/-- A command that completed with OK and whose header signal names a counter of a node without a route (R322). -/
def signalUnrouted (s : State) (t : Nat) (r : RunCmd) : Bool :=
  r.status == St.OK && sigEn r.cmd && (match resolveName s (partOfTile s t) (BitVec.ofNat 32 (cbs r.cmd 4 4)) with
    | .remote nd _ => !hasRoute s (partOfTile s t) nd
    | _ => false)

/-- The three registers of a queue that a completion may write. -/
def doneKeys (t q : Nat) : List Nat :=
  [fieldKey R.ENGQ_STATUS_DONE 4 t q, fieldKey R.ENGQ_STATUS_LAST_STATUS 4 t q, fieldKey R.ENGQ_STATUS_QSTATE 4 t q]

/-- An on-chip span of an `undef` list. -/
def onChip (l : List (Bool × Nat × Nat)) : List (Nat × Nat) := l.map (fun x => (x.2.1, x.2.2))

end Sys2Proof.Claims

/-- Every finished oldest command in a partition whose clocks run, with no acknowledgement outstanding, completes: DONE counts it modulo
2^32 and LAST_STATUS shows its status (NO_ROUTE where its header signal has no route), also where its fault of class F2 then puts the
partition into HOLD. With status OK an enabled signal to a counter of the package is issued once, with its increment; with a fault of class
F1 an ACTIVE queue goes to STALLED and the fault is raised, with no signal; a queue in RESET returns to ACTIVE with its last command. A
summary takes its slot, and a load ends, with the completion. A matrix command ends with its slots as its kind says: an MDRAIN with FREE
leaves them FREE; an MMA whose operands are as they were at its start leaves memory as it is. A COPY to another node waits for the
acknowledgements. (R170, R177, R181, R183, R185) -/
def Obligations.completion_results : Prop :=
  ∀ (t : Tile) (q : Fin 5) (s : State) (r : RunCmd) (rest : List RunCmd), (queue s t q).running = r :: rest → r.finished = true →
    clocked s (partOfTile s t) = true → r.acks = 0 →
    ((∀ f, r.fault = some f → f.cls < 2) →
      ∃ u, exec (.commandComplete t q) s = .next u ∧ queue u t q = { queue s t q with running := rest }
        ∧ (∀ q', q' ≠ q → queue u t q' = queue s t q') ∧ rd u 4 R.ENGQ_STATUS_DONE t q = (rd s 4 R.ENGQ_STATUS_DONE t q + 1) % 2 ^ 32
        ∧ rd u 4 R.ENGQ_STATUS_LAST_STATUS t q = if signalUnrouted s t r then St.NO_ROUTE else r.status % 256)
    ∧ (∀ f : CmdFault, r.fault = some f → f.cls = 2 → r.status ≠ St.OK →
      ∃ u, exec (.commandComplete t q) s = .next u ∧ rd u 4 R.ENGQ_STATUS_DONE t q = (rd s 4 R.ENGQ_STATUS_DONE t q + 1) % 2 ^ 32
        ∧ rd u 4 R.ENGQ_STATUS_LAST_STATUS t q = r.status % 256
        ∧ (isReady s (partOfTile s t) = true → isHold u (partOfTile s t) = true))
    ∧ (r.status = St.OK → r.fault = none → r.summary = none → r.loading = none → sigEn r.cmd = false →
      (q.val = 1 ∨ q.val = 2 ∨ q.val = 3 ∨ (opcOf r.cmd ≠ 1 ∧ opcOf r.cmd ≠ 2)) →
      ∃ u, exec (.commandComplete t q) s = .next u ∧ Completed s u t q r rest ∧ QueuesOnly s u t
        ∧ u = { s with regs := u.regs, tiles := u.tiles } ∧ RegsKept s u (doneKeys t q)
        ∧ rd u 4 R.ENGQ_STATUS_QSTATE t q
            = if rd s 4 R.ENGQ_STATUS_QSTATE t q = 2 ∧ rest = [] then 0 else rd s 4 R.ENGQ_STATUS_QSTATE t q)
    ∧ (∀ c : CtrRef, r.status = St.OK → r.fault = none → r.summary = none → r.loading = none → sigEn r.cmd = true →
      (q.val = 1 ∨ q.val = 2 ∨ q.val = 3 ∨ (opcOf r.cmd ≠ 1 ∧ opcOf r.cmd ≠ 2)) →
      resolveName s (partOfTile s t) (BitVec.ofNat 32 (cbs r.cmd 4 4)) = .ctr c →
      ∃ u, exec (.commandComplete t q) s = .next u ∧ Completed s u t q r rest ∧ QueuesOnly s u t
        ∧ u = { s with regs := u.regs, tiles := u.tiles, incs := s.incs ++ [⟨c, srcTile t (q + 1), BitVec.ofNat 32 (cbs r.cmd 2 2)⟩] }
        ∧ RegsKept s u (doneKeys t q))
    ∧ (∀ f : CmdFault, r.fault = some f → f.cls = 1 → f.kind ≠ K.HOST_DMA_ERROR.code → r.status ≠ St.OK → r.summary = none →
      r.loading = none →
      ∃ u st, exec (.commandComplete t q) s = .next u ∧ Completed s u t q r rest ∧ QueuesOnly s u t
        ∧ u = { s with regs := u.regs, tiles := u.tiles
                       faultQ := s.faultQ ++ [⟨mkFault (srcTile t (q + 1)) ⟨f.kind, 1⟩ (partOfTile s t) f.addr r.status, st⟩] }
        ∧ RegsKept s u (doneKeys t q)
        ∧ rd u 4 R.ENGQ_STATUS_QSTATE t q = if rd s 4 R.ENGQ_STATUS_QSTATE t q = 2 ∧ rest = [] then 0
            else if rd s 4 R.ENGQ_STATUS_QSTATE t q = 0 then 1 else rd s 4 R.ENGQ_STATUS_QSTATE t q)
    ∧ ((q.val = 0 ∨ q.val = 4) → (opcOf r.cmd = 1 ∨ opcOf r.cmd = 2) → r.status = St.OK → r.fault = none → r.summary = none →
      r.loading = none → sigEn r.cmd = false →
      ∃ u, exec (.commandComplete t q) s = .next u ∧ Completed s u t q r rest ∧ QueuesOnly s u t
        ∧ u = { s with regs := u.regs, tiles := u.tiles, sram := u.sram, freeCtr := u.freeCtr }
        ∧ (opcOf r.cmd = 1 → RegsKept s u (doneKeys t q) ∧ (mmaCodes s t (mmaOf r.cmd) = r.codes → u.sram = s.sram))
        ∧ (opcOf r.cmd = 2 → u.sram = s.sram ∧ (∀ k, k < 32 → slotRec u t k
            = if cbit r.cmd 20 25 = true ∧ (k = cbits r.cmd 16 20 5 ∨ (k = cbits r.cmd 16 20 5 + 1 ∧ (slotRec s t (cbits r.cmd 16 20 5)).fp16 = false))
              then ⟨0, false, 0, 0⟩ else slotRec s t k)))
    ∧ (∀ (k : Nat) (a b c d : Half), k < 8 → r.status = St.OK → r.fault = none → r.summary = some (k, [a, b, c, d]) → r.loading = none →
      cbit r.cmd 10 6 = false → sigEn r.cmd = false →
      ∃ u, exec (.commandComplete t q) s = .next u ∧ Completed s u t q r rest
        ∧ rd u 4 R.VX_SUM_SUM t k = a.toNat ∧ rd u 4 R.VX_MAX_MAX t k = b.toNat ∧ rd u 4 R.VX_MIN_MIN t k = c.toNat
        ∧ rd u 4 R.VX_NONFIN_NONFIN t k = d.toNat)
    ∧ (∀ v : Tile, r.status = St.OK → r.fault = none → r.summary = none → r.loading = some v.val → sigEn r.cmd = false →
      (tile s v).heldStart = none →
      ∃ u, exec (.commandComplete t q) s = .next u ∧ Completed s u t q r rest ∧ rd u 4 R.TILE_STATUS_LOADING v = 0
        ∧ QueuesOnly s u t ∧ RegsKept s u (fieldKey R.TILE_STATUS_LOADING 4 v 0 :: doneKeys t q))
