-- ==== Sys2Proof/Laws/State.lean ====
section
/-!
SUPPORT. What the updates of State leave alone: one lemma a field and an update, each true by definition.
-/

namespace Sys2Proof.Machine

_ _ _ _

» About this exercise
Look through the listing and return each line containing the word "fieldKey".

» Task result
  [fieldKey R.ENGQ_STATUS_DONE 4 t q, fieldKey R.ENGQ_STATUS_LAST_STATUS 4 t q, fieldKey R.ENGQ_STATUS_QSTATE 4 t q]
        ∧ QueuesOnly s u t ∧ RegsKept s u (fieldKey R.TILE_STATUS_LOADING 4 v 0 :: doneKeys t q))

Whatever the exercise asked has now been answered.